DAME: I want to ask about something I’ve heard frequently: that even doctors themselves were failed by our government and by systems of power. How did you feel about that after spending so much time in conversation with them? Did we fail the medical community in this country?

EG: I tried not to get too much into the political conversations with the young doctors while I was following them, but I do think, just as a reporter who is following all of this, that the level of disinformation that was circulating, the easing of lockdowns and restrictions, as they were still going into work and risking their lives… All of that was really disheartening to see. I remember talking to some of the young doctors about the visceral pain they felt seeing people start to lift restrictions and throw away their masks [long before we had vaccines] while they were still seeing patients on ventilators and patients who were coming in unable to breathe.

DAME: I can’t imagine the pressure of trying to keep yourself alive, trying to keep your patients alive, and also knowing a large swath of the population doesn’t believe it’s happening.

EG: Right, and that disbelief and that distrust was being encouraged, in some instances, from high levels of people in power. That’s so disheartening. When you are a person, a doctor, who’s giving everything on the front line, you want to know that people in positions of authority have your back 100%.

DAME: I loved how the layers of identity showed up in this book. How did you decide to illustrate these doctors as the people they are, even beyond their careers?

EGL I felt personally that I wanted the book to be a compilation of portraits of both ordinary and extraordinary people: People who were completely relatable, who you might know or be friends with or lived next door to you and have grown up with, but who were doing work that was pretty extraordinary and courageous.

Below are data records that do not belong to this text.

-- ==== Sys2Proof/Machine/Frames.lean ====
section
/-! DEFINITION. Frames, stripes and bands of a job as the stripe dispatcher keeps them (chapter 02): frame starts, START and
STOP taking effect (R544), ready times, deadlines (R73, R374), slack (R73, R74, R82, R486), and the end of a frame. -/

namespace Sys2Proof.Machine

/-- Takes one field into force. -/
def State.takeFld (s : State) (f : Fld) : State :=
  s.setForce f.off (putBits (s.inForce f.off) f.lo f.w (s.getF f))

/-! ### Streams of a job and T_row (R362, R364, R374) -/

/-- A stream is enabled by the configuration in force. -/
def State.streamOn (s : State) (n : Nat) : Bool := s.forceF (F.OF_CFG_ENABLE n) == 1

/-- Bytes of an Edge record at an offset, little-endian (Table MP-3). -/
def recB (r : EdgeRec) (i n : Nat) : Nat := leNat ((r.drop i).take n)

/-- Row scale of an Edge buffer, in source rows per plane row: SHUFFLE doubles it (Table MP-3). -/
def bufScale : List EdgeRec → Nat → Nat → Nat
  | [], _, n => n
  | r :: rs, b, n =>
    -- records in reverse: the writer of buffer `b` is the first one met
    let op := leNat (r.take 1)
    if leNat ((r.drop 2).take 1) = b ∧ op ≠ 0x03 ∧ op ≠ 0x09 ∧ op ≠ 0x0A then
      let src := leNat ((r.drop 1).take 1)
      if op = 0x01 ∨ op = 0x04 then n
      else if op = 0x05 then bufScale rs src (2 * n) else bufScale rs src n
    else bufScale rs b n

/-- Source rows per plane row of an Edge output of a job. -/
def Job.outScale (j : Job) (o : Nat) : Nat :=
  match j.edge.recs.find? (fun r => leNat (r.take 1) == 9 && leNat ((r.drop 4).take 1) == o) with
  | none => 1
  | some r => bufScale j.edge.recs.reverse (leNat ((r.drop 1).take 1)) 1

/-- The result tensor that the rows of an Edge buffer come from, if a TAKE brings them. -/
def bufTake : List EdgeRec → Nat → Option Nat
  | [], _ => none
  | r :: rs, b =>
    let op := recB r 0 1
    if recB r 2 1 = b ∧ op ≠ 0x03 ∧ op ≠ 0x09 ∧ op ≠ 0x0A then
      if op = 0x01 then none else if op = 0x04 then some (recB r 4 1) else bufTake rs (recB r 1 1)
    else bufTake rs b

/-- Plane rows that a row which TAKE joins stands for, on the way to an Edge output (R309, R320). -/
def Job.outDown (j : Job) (o : Nat) : Nat :=
  match j.edge.recs.find? (fun r => recB r 0 1 == 9 && recB r 4 1 == o) with
  | none => 1
  | some r => max 1 ((bufTake j.edge.recs.reverse (recB r 1 1)).elim 1 (fun t => ((j.covers.find? (fun e => e.1 == t)).map (·.2)).getD 1))

/-- Geometry in force of a stream. -/
def State.geo (s : State) (n : Nat) : StreamGeo :=
  { cx := s.forceF (F.OF_CROP_XY_X n), cy := s.forceF (F.OF_CROP_XY_Y n), cw := s.forceF (F.OF_CROP_WH_W n),
    ch := s.forceF (F.OF_CROP_WH_H n), ow := s.forceF (F.OF_OUT_WH_W n), oh := s.forceF (F.OF_OUT_WH_H n),
    fmt := s.forceF (F.OF_CFG_FORMAT n) }

/-- STEP of one direction (R362). -/
def scaleStep (crop out : Nat) : Nat := if out = 0 then 0 else crop * 65536 / out

/-- Source position of an output index in 1/65,536 pixel (R364). -/
def scaleAt (crop step i : Nat) : Int := (crop * 65536 + (i * step + step / 2) : Nat) - 32768

/-- Source rows that an output line reads, within a source of `h` rows (R362, R364, R366). -/
def StreamGeo.rowsOf (g : StreamGeo) (h i : Nat) : List Nat :=
  let step := scaleStep g.ch g.oh
  if step = 65536 ∧ scaleStep g.cw g.ow = 65536 then [g.cy + i]
  else
    let y := scaleAt g.cy step i / 65536
    let clip (v : Int) : Nat := (max 0 (min ((h : Int) - 1) v)).toNat
    if g.fmt = 3 then [clip y] else (upFrom 0 6).map (fun t => clip (y - 2 + (t : Int)))

/-- Source rows of an Edge output for a frame of height `h`: that height at the output's row scale. -/
def Job.rowsAt (j : Job) (o h : Nat) : Nat := h / 2 * j.outScale o / j.outDown o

I think there’s a real power in knowing what makes someone tick, what they’re like outside the context of their life-saving work. I also think that’s important, because medicine can be this field that seems very daunting, and it can be the type of work where, traditionally, there have been a sort of relationship where patients feel that they just have to unquestioningly accept what their doctor says, or that they can’t really engage with their doctor in real conversation. I think the best kind of medical care comes when there’s real trust between the patient and the doctor, and I think that requires some level of humanization of doctors and painting them as full people, and in some cases like just ordinary people who are willing to do life-saving work. So, I really did want to capture that sense of normalcy, and that sense of them as full humans. For me, that meant going beyond their day to day work to encompass their childhoods and their families and their aspirations beyond medicine too.

 

DAME: Is there anything about the book you haven’t gotten to talk about yet and would like to?

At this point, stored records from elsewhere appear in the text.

-- ==== Sys2Proof/Machine/Intake.lean ====
section
/-! DEFINITION. Camera Intake (chapter 03): receive contexts, the two pixel pipelines, defect correction, statistics and the
raw taps T0 and T1. -/

namespace Sys2Proof.Machine

/-! ### Unpacking (R109; log entry 31) -/

/-- Bytes per pixel of a type passed as bytes: YUV422 2, RGB888 3, embedded data and user types 1; none for a RAW type. DESIGN
CHOICE: embedded data and user-defined types are bytes too, one to a pixel, and pass the pixel stages as YUV and RGB do (log entry
135). -/
def rawBytes (dt : Nat) : Option Nat :=
  if 0x2A ≤ dt ∧ dt ≤ 0x2E then none
  else if dt = 0x1E then some 2 else if dt = 0x24 then some 3 else some 1

/-- The data types of Table IN-1. -/
def dtKnown (dt : Nat) : Bool :=
  (decide (0x2A ≤ dt) && decide (dt ≤ 0x2E)) || dt == 0x1E || dt == 0x24 || dt == 0x12
    || (decide (0x30 ≤ dt) && decide (dt ≤ 0x37))

/-- Bytes as numbers, in order. -/
def natBytes (l : List Byte) : List Nat := l.map BitVec.toNat

/-- Four pixels of a RAW10 group, two of RAW12, four of RAW14, one of RAW8 and RAW16, in CSI-2 packing. -/
def unpackGroup (dt : Nat) (g : List Nat) : List Nat :=
  let b (i : Nat) : Nat := nth 0 g i
  match dt with
  | 0x2A => [b 0]
  | 0x2B => (upFrom 0 4).map (fun i => b i * 4 + bitsOf (b 4) (2 * i) 2)
  | 0x2C => [b 0 * 16 + b 2 % 16, b 1 * 16 + b 2 / 16]
  | 0x2D =>
    let low := b 4 + b 5 * 256 + b 6 * 65536
    (upFrom 0 4).map (fun i => b i * 64 + bitsOf low (6 * i) 6)
  | _ => [b 0 * 256 + b 1]

/-- Bytes of a packing group. -/
def groupBytes (dt : Nat) : Nat :=
  match dt with
  | 0x2A => 1
  | 0x2B => 5
  | 0x2C => 3
  | 0x2D => 7
  | _ => 2

/-- Unpacks whole groups of a payload; a part group at its end gives no pixel. -/
def unpackRaw (dt : Nat) : Nat → List Nat → List Nat
  | 0, _ => []
  | n + 1, l =>
    let k := groupBytes dt
    if l.length < k then [] else unpackGroup dt (l.take k) ++ unpackRaw dt n (l.drop k)

/-- Groups of `k` bytes, little-endian. -/
def groupLe (k : Nat) : Nat → List Nat → List Nat
  | 0, _ => []
  | n + 1, l =>
    if k = 0 ∨ l.length < k then []
    else (l.take k).foldr (fun b a => b + 256 * a) 0 :: groupLe k n (l.drop k)

/-- The pixels of a payload (R109). -/
def unpack (dt : Nat) (p : List Byte) : List Nat :=
  match rawBytes dt with
  | none => unpackRaw dt p.length (natBytes p)
  | some k => groupLe k p.length (natBytes p)

/-- Bytes of a pixel in memory: 16 bits after unpack, RGB888 unchanged (R104, R109). -/
def pixelBytes (dt : Nat) : Nat := if dt = 0x24 then 3 else 2

/-- A pixel as a tap writes it, in 16 bits (R115). Which 16 of the 24 bits of RGB888 those are is not stated: a free value (log entry
107). -/
def tapPixel (dt v : Nat) : Nat := if dt = 0x24 then Config.openOp 62 [v] % 65536 else v

/-- The width of a line made good (R119): padded with its last pixel of the same phase, or truncated. An empty line has no
such pixel and is padded with zeros, and a line of one pixel with that pixel in both phases (DESIGN CHOICE, log entry 32). -/
def fitWidth (w : Nat) (l : List Nat) : List Nat :=
  let n := l.length
  (upFrom 0 w).map (fun x =>
    if x < n then nth 0 l x
    else if n = 0 then 0
    else if (n - 1) % 2 = x % 2 then nth 0 l (n - 1)
    else if n = 1 then nth 0 l 0 else nth 0 l (n - 2))

/-! ### Pixel stages (R110–R114) -/

/-- BL[p] and GAIN[p] in force. -/
def State.blackOf (s : State) (n p : Nat) : Nat × Nat :=
  match p with
  | 0 => (s.forceF (F.IN_CTX_BL0_BL n), s.forceF (F.IN_CTX_BL0_GAIN n))
  | 1 => (s.forceF (F.IN_CTX_BL1_BL n), s.forceF (F.IN_CTX_BL1_GAIN n))
  | 2 => (s.forceF (F.IN_CTX_BL2_BL n), s.forceF (F.IN_CTX_BL2_GAIN n))
  | _ => (s.forceF (F.IN_CTX_BL3_BL n), s.forceF (F.IN_CTX_BL3_GAIN n))

/-- The black level of a pixel before the clip at 2^B - 1 (R110). -/
def blackRaw (bl gain x : Nat) : Nat := ((x - bl) * gain + 8192) / 16384

/-- Black level of line `y` of a context (R110): the pixels, and whether one clipped. -/
def State.blackLine (s : State) (n y depth : Nat) (l : List Nat) : List Nat × Bool :=
  let even := s.blackOf n (y % 2 * 2)
  let odd := s.blackOf n (y % 2 * 2 + 1)
  let v := (l.zip (upFrom 0 l.length)).map (fun e =>
    let b := if e.2 % 2 = 0 then even else odd
    blackRaw b.1 b.2 e.1)
  let top := 2 ^ depth - 1
  (v.map (fun x => min top x), v.any (fun x => decide (top < x)))

/-- A defect entry (Table IN-2): row, column, method. -/
structure Defect where
  row : Nat
  col : Nat
  method : Nat
deriving DecidableEq, Repr

/-- Decodes a defect entry. -/
def defectOf (w : Word) : Defect := ⟨bitsOf w.toNat 13 13, bitsOf w.toNat 0 13, bitsOf w.toNat 26 2⟩

/-- The active bank (R113). -/
def State.defBank (s : State) : SMap Word := if s.intake.active then s.intake.bank1 else s.intake.bank0

/-- The entries in ascending order up to the first that is out of order (R111). -/
def goodDefects (prev : Option (Nat × Nat)) : List Defect → List Defect
  | [] => []
  | d :: l =>
    if prev.all (fun p => decide (p.1 < d.row) || (p.1 == d.row && decide (p.2 < d.col))) then
      d :: goodDefects (some (d.row, d.col)) l
    else []

/-- The table of a context: the entries of the active bank when IN_DEF_CTRL names the context. -/
def State.defTable (s : State) (n : Nat) : List Defect :=
  if s.forceF F.IN_DEF_CTRL_CTX = n then
    (upFrom 0 (min 16384 (s.forceF F.IN_DEF_CTRL_COUNT))).map (fun i => defectOf (mget (dflt 0#32) s.defBank i))
  else []

/-- Columns and methods listed for a row. -/
def defectsIn (t : List Defect) (y : Nat) : List (Nat × Nat) := (t.filter (fun d => d.row == y)).map (fun d => (d.col, d.method))

/-- The nearest pixel of the same phase to the left that is not listed, or 0 (R112). -/
def leftGood (listed : List Nat) (l : List Nat) : Nat → Nat → Nat
  | 0, _ => 0
  | n + 1, c =>
    if c < 2 then 0
    else if listed.contains (c - 2) then leftGood listed l n (c - 2) else nth 0 l (c - 2)

/-- One corrected pixel (R112). What method 11b gives is not stated: log entry 22. -/
def defectPixel (w : Nat) (cur up : List (Nat × Nat)) (l : List Nat) (above : Option (List Nat)) (depth c m : Nat) : Nat :=
  let listed := cur.map (·.1)
  if m = 2 then 0
  else if m = 3 then Config.openOp 41 [c, nth 0 l c] % 2 ^ depth
  else
    let side := (if 2 ≤ c then [c - 2] else []) ++ (if c + 2 < w then [c + 2] else [])
    let a := ((side.filter (fun x => !listed.contains x)).map (fun x => nth 0 l x))
      ++ (match above with
        | some u => if m = 1 ∧ !(up.map (·.1)).contains c then [nth 0 u c] else []
        | none => [])
    if a.isEmpty then leftGood listed l (c + 1) c else (2 * a.foldl (· + ·) 0 + a.length) / (2 * a.length)

/-- A line after defect correction. -/
def defectLine (t : List Defect) (w depth y : Nat) (l : List Nat) (above : Option (List Nat)) : List Nat :=
  let cur := defectsIn t y
  let up := if 2 ≤ y then defectsIn t (y - 2) else []
  cur.foldl (fun acc e => if e.1 < w then setNth acc e.1 (defectPixel w cur up l above depth e.1 e.2) else acc) l

/-- No statistics yet. -/
def zeroStat : ZoneStat := ⟨0, 0, 0, false⟩

/-- Zone of an index along a side of `n` in a grid of `z` (R114): boundaries at floor(i × n / z). -/
def zoneOf (n z i : Nat) : Nat := if n = 0 then 0 else ((i + 1) * z - 1) / n

/-- Context, ZX, ZY and SATLVL of a word of IN_STAT_CFG (Table IN-6). -/
def statCtx (cfg : Nat) : Nat := bitsOf cfg 0 3
def statZx (cfg : Nat) : Nat := bitsOf cfg 3 5 + 1
def statZy (cfg : Nat) : Nat := bitsOf cfg 8 5 + 1
def statLvl (cfg : Nat) : Nat := bitsOf cfg 13 16

/-- Adds a corrected line to the statistics under the configuration of its frame (R114); row 0 begins them anew. `p` marks a line that
a poisoned word went into: what is derived from it is poisoned (R467). -/
def State.statLine (s : State) (cfg n w h y : Nat) (l : List Nat) (p : Bool) : State :=
  if statCtx cfg ≠ n then s
  else
    let zx := statZx cfg
    let zy := statZy cfg
    let lvl := statLvl cfg
    let s := if y = 0 then { s with intake := { s.intake with stat := [] } } else s
    let m := (l.zip (upFrom 0 l.length)).foldl (fun m e =>
      let key := (zoneOf h zy y * zx + zoneOf w zx e.2) * 4 + (y % 2 * 2 + e.2 % 2)
      let v := mget (dflt zeroStat) m key
      mset (dflt zeroStat) m key
        ⟨satAdd 32 v.sum e.1, max v.max e.1, if lvl ≤ e.1 then satAdd 16 v.sat 1 else v.sat, v.pois || p⟩) s.intake.stat
    { s with intake := { s.intake with stat := m } }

EG: One of the questions that I’ve heard some people ask is, will the kind of work that doctors were doing during COVID lead some people to burnout or to leave the field or to leave bedside care to pursue something else? And what I found fascinating was that, at least the six doctors I followed, I think it just deepened all of their commitment to the work, and it reaffirmed for them why what they were doing mattered so much. That was the case even for doctors who were doing completely [different] work—like one of them is a pediatrician. So, they were all doing things that were a little bit outside their comfort zone during COVID. But it reaffirmed for them that they were in the exact right place, and they were doing the work that they were meant to be doing. For me, that was so inspiring to hear, because there’s nothing more amazing than hearing from someone that went through a really challenging period, but it showed them that they were doing everything that they have been meant to be doing. I think as a reporter, even, it can sometimes feel like journalism is really tough, and there are moments that test your resolve to do the work. But it feels good to know that you’re writing about people who feel like they’re doing exactly what they want to be doing, and are able to make a real contribution. For me, that was a sort of hopeful sense I came away from the book with.